Em "O Castelo na Floresta", que sai no Brasil em dezembro, o romancista americano Norman Mailer investiga a origem do mal na infância de Hitler

MANUEL CARCASSONE

Pugilista número um do cenário literário norte-americano, Norman Mailer, 84, iniciou um ciclo de romances dedicado à infância e à adolescência de Hitler. "Felizmente, existe pouca documentação sobre Adolf criança. Isso me toma menos tempo.
Precisei fazer um trabalho de romancista", diz, sorrindo, Mailer, cujos olhos azuis vasculham seu interlocutor com franqueza comovente.
O primeiro volume desse afresco, intitulado "The Castle in the Forest" [O Castelo na Floresta, com lançamento no Brasil previsto para dezembro pela Companhia das Letras], saiu nos EUA no iníco do ano.
Assim, depois de Marilyn Monroe, Muhammad Ali, a família Kennedy, Picasso, Lee Harvey Oswald e até mesmo Jesus Cristo (em "O Evangelho segundo o Filho"), Norman Mailer escolheu enfrentar em combate desigual esse enigma particular: quando e como o mal teria começado a se envolver com o pequeno Adolf, nascido em abril de 1889 e cuja infância reconstitui nos menores detalhes.
Ele se explica na entrevista que concedeu à "Magazine Littéraire" em Provincetown, cidade balneária de Massachusetts, no ponto extremo de Cape Cod, onde reside.  

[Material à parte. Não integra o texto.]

@[simp] theorem box_setBox (s : State) (m : Nat) (b : Mbx) : (s.setBox m b).box m = b := by
  unfold State.box State.setBox; simp [tgetD_tset]
theorem box_setBox_off {s : State} {m n : Nat} {b : Mbx} (h : n ≠ m) : (s.setBox m b).box n = s.box n := by
  unfold State.box State.setBox; simp [tgetD_tset, h]
@[simp] theorem box_set (s : State) (r : Reg) (v : W64) (m : Nat) : (s.set r v).box m = s.box m := (rfl)
@[simp] theorem tile_setTile (s : State) (t : Nat) (x : Tile) : (s.setTile t x).tile t = x := by
  unfold State.tile State.setTile; simp [tgetD_tset]
theorem tile_setTile_off {s : State} {t u : Nat} {x : Tile} (h : u ≠ t) : (s.setTile t x).tile u = s.tile u := by
  unfold State.tile State.setTile; simp [tgetD_tset, h]
@[simp] theorem tile_set (s : State) (r : Reg) (v : W64) (t : Nat) : (s.set r v).tile t = s.tile t := (rfl)

end Sys2Proof.Machine
end

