-- ==== Sys2Proof/Laws/KeepTksLink.lean ====
section
/-! SUPPORT. What the operations of Machine/TksLink.lean keep. -/

namespace Sys2Proof.Machine

theorem kept_setPort {q0 : Base} (s : State) (p : Nat) (x : PortSt) (h_s : Kept q0 s) : Kept q0 (State.setPort s p x) := by
  unfold State.setPort
  repeat' (first | with_reducible assumption | (with_reducible apply kept_same; simp only [↓kept_mk, ↓keptF_self]))

theorem kept_modPort {q0 : Base} (s : State) (p : Nat) (f : PortSt → PortSt) (h_s : Kept q0 s) : Kept q0 (State.modPort s p f) := by
  unfold State.modPort
  repeat' (first | with_reducible assumption | with_reducible apply kept_setPort)

theorem kept_oweCells {q0 : Base} (s : State) (b : Option (Nat × Nat × Nat)) (h_s : Kept q0 s) : Kept q0 (State.oweCells s b) := by
  unfold State.oweCells
  repeat' (first | with_reducible assumption | with_reducible apply kept_modPort | split)

theorem kept_sendOne {q0 : Base} (s : State) (p : Nat) (i : Nat) (e : TxE) (h_s : Kept q0 s) : Kept q0 (State.sendOne s p i e) := by
  unfold State.sendOne
  repeat' (first | with_reducible assumption | with_reducible apply kept_bump | with_reducible apply kept_emit | with_reducible apply kept_oweCells | with_reducible apply kept_setPort)

theorem kept_pumpGo {q0 : Base} (p : Nat) : ∀ (i0 : Nat) (s : State), Kept q0 s → Kept q0 (State.pumpGo s p i0) := by
  intro i0
  induction i0 with
  | zero =>
    intros
    unfold State.pumpGo
    repeat' with_reducible assumption
  | succ n ih =>
    intros
    unfold State.pumpGo
    repeat' (first | with_reducible assumption | with_reducible apply kept_ite | with_reducible apply kept_modPort | with_reducible apply kept_sendOne | with_reducible apply ih | split)

theorem kept_pump {q0 : Base} (s : State) (p : Nat) (h_s : Kept q0 s) : Kept q0 (State.pump s p) := by
  unfold State.pump
  repeat' (first | with_reducible assumption | with_reducible apply kept_pumpGo)

theorem kept_portPut {q0 : Base} (s : State) (p : Nat) (e : TxE) (h_s : Kept q0 s) : Kept q0 (State.portPut s p e) := by
  unfold State.portPut
  repeat' (first | with_reducible assumption | with_reducible apply kept_modPort | with_reducible apply kept_pump)

theorem kept_tksTrim {q0 : Base} (s : State) (h_s : Kept q0 s) : Kept q0 (State.tksTrim s) := by
  unfold State.tksTrim
  repeat' (first | with_reducible assumption | (with_reducible apply kept_same; simp only [↓kept_mk, ↓keptF_self]))

theorem kept_sendVia {q0 : Base} (s : State) (r : Nat × Bool × Bool) (f : Frame) (back : Option (Nat × Nat × Nat)) (h_s : Kept q0 s) : Kept q0 (State.sendVia s r f back) := by
  unfold State.sendVia
  repeat' (first | with_reducible assumption | with_reducible apply kept_portPut)

theorem kept_tksAsk {q0 : Base} (s : State) (why : Purp) (f : Frame) (h_s : Kept q0 s) : KeptK q0 (State.tksAsk s why f) := by
  unfold State.tksAsk
  repeat' (first | with_reducible assumption | with_reducible apply keptK_sent | with_reducible exact keptK_stall | with_reducible exact keptK_noRoute | with_reducible apply kept_sendVia | with_reducible apply kept_tksTrim | split | (with_reducible apply kept_same; simp only [↓kept_mk, ↓keptF_self]) | dsimp only)

theorem kept_tksSend {q0 : Base} (s : State) (why : Purp) (f : Frame) (h_s : Kept q0 s) : AllO (Kept q0) (State.tksSend s why f) := by
  unfold State.tksSend
  repeat' (first | with_reducible assumption | with_reducible apply allO_some | with_reducible apply allO_none | with_reducible apply kept_tksAsk | split | (with_reducible apply kept_of_sent; with_reducible assumption))

theorem kept_setPst {q0 : Base} (s : State) (p : Nat) (k : Nat) (h_s : Kept q0 s) : Kept q0 (State.setPst s p k) := by
  unfold State.setPst
  repeat' (first | with_reducible assumption | with_reducible apply kept_bset | with_reducible apply kept_fset)

theorem kept_helloSend {q0 : Base} (s : State) (p : Nat) (h_s : Kept q0 s) : Kept q0 (State.helloSend s p) := by
  unfold State.helloSend
  repeat' (first | with_reducible assumption | with_reducible apply kept_emit)

theorem kept_portLocked {q0 : Base} (s : State) (p : Nat) (h_s : Kept q0 s) : Kept q0 (State.portLocked s p) := by
  unfold State.portLocked
  repeat' (first | with_reducible assumption | with_reducible apply kept_bset | with_reducible apply kept_helloSend | with_reducible apply kept_setPst)

theorem kept_portsRejoin {q0 : Base} (s : State) (h_s : Kept q0 s) : Kept q0 (State.portsRejoin s) := by
  unfold State.portsRejoin
  repeat' (first | with_reducible assumption | with_reducible intro _ | with_reducible apply kept_foldl | with_reducible apply kept_ite | with_reducible apply kept_modPort | with_reducible apply kept_portLocked)

end Sys2Proof.Machine
end

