-- ==== Sys2Proof/Laws/KeepHoist.lean ====
section
/-! SUPPORT. What the operations of Machine/Hoist.lean keep. -/

namespace Sys2Proof.Machine

theorem kept_pageRaw {q0 : Base} (s : State) (m : Master) (tc : Nat) (i : Nat) (d : PD) (got : Tbl (List Byte)) (h_s : Kept q0 s) : Kept q0 (State.pageRaw s m tc i d got).2.2 := by
  unfold State.pageRaw
  repeat' (first | with_reducible assumption | with_reducible apply kept_gRead | split)

theorem kept_pageHole {q0 : Base} (s : State) (n : Nat) (d : PD) (h_s : Kept q0 s) : Kept q0 (State.pageHole s n d) := by
  unfold State.pageHole
  repeat' (first | with_reducible assumption | with_reducible apply kept_hole)

theorem kept_setMove {q0 : Base} (s : State) (i : Nat) (v : MoveSt) (h_s : Kept q0 s) : Kept q0 (State.setMove s i v) := by
  unfold State.setMove
  repeat' (first | with_reducible assumption | (with_reducible apply kept_same; simp only [↓kept_mk, ↓keptF_self]))

theorem kept_dropMove {q0 : Base} (s : State) (i : Nat) (h_s : Kept q0 s) : Kept q0 (State.dropMove s i) := by
  unfold State.dropMove
  repeat' (first | with_reducible assumption | (with_reducible apply kept_same; simp only [↓kept_mk, ↓keptF_self]))

theorem kept_choose {q0 : Base} (s : State) (i : Nat) (tier : Nat) (fmt : Nat) (h_s : Kept q0 s) : Kept q0 (State.choose s i tier fmt) := by
  unfold State.choose
  repeat' (first | with_reducible assumption | with_reducible apply kept_setMove)

theorem kept_abandon {q0 : Base} (s : State) (i : Nat) (h : Nat) (poison : Bool) (h_s : Kept q0 s) : Kept q0 (State.abandon s i h poison) := by
  unfold State.abandon
  repeat' (first | with_reducible assumption | with_reducible apply kept_ite | with_reducible apply kept_bump | with_reducible apply kept_dropMove | with_reducible apply kept_giveUnits | with_reducible apply kept_poisonPage | split)

theorem kept_moveFailed {q0 : Base} (s : State) (i : Nat) (h : Nat) (h_s : Kept q0 s) : Kept q0 (State.moveFailed s i h) := by
  unfold State.moveFailed
  repeat' (first | with_reducible assumption | with_reducible apply kept_ite | with_reducible apply kept_abandon | with_reducible apply kept_setMove | split)

theorem kept_fillSetts {q0 : Base} (s : State) (bs : List Byte) (n : Nat) (h_s : Kept q0 s) : Kept q0 (State.fillSetts s bs n).2 := by
  unfold State.fillSetts
  repeat' (first | with_reducible assumption | (with_reducible apply kept_same; simp only [↓kept_mk, ↓keptF_self]))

PERGUNTA - Em "O Castelo na Floresta", cujo narrador é um demônio menor disfarçado de oficial nazista e assistente de Himmler, acompanhamos o nascimento de Adolf e também o tratamento violento infligido por seu pai, Alois (1837-1903), a seus filhos. Seu tema é a infância de um chefe ou o envelhecimento de um patriarca?
NORMAN MAILER
- Alois é personagem central. Inicialmente, pensei em começar o trabalho com um ciclo de romances no qual Hitler teria 3 anos de idade no ponto de partida, mas depois, a conselho de meu editor, fui retornando por sua árvore genealógica, em um volume.
Tive grande prazer em lançar luz sobre a personalidade de Alois, ao mesmo tempo fascinante, humano, fraco e poderoso; um dos prazeres calmos de ser romancista é que podemos passar tempo com certas pessoas com as quais não gostaríamos de conviver na vida real. A morte de seu filho Edmund o deixa devastado, e ele não se recupera do golpe; enfatizo o papel de Adolf, que, acometido de sarampo, doença contagiosa, beijava seu irmão menor.
Alois é um personagem ao mesmo tempo complexo e comum, ainda mais denso pelo fato de ser comum. Aliás, não explico a vilania de Hitler pela determinação genética, embora me divirta tecendo conjecturas sobre a influência do incesto do qual Hitler teria nascido.
Alois era filho ilegítimo de uma mulher chamada Maria Anna Schiklgruber, e seu pai provável era também o avô de Klara Pölzl, com quem Alois se casaria em seu terceiro casamento. Ela se tornaria a mãe de Hitler. Existe um outro boato segundo o qual o verdadeiro pai de Alois teria sido judeu.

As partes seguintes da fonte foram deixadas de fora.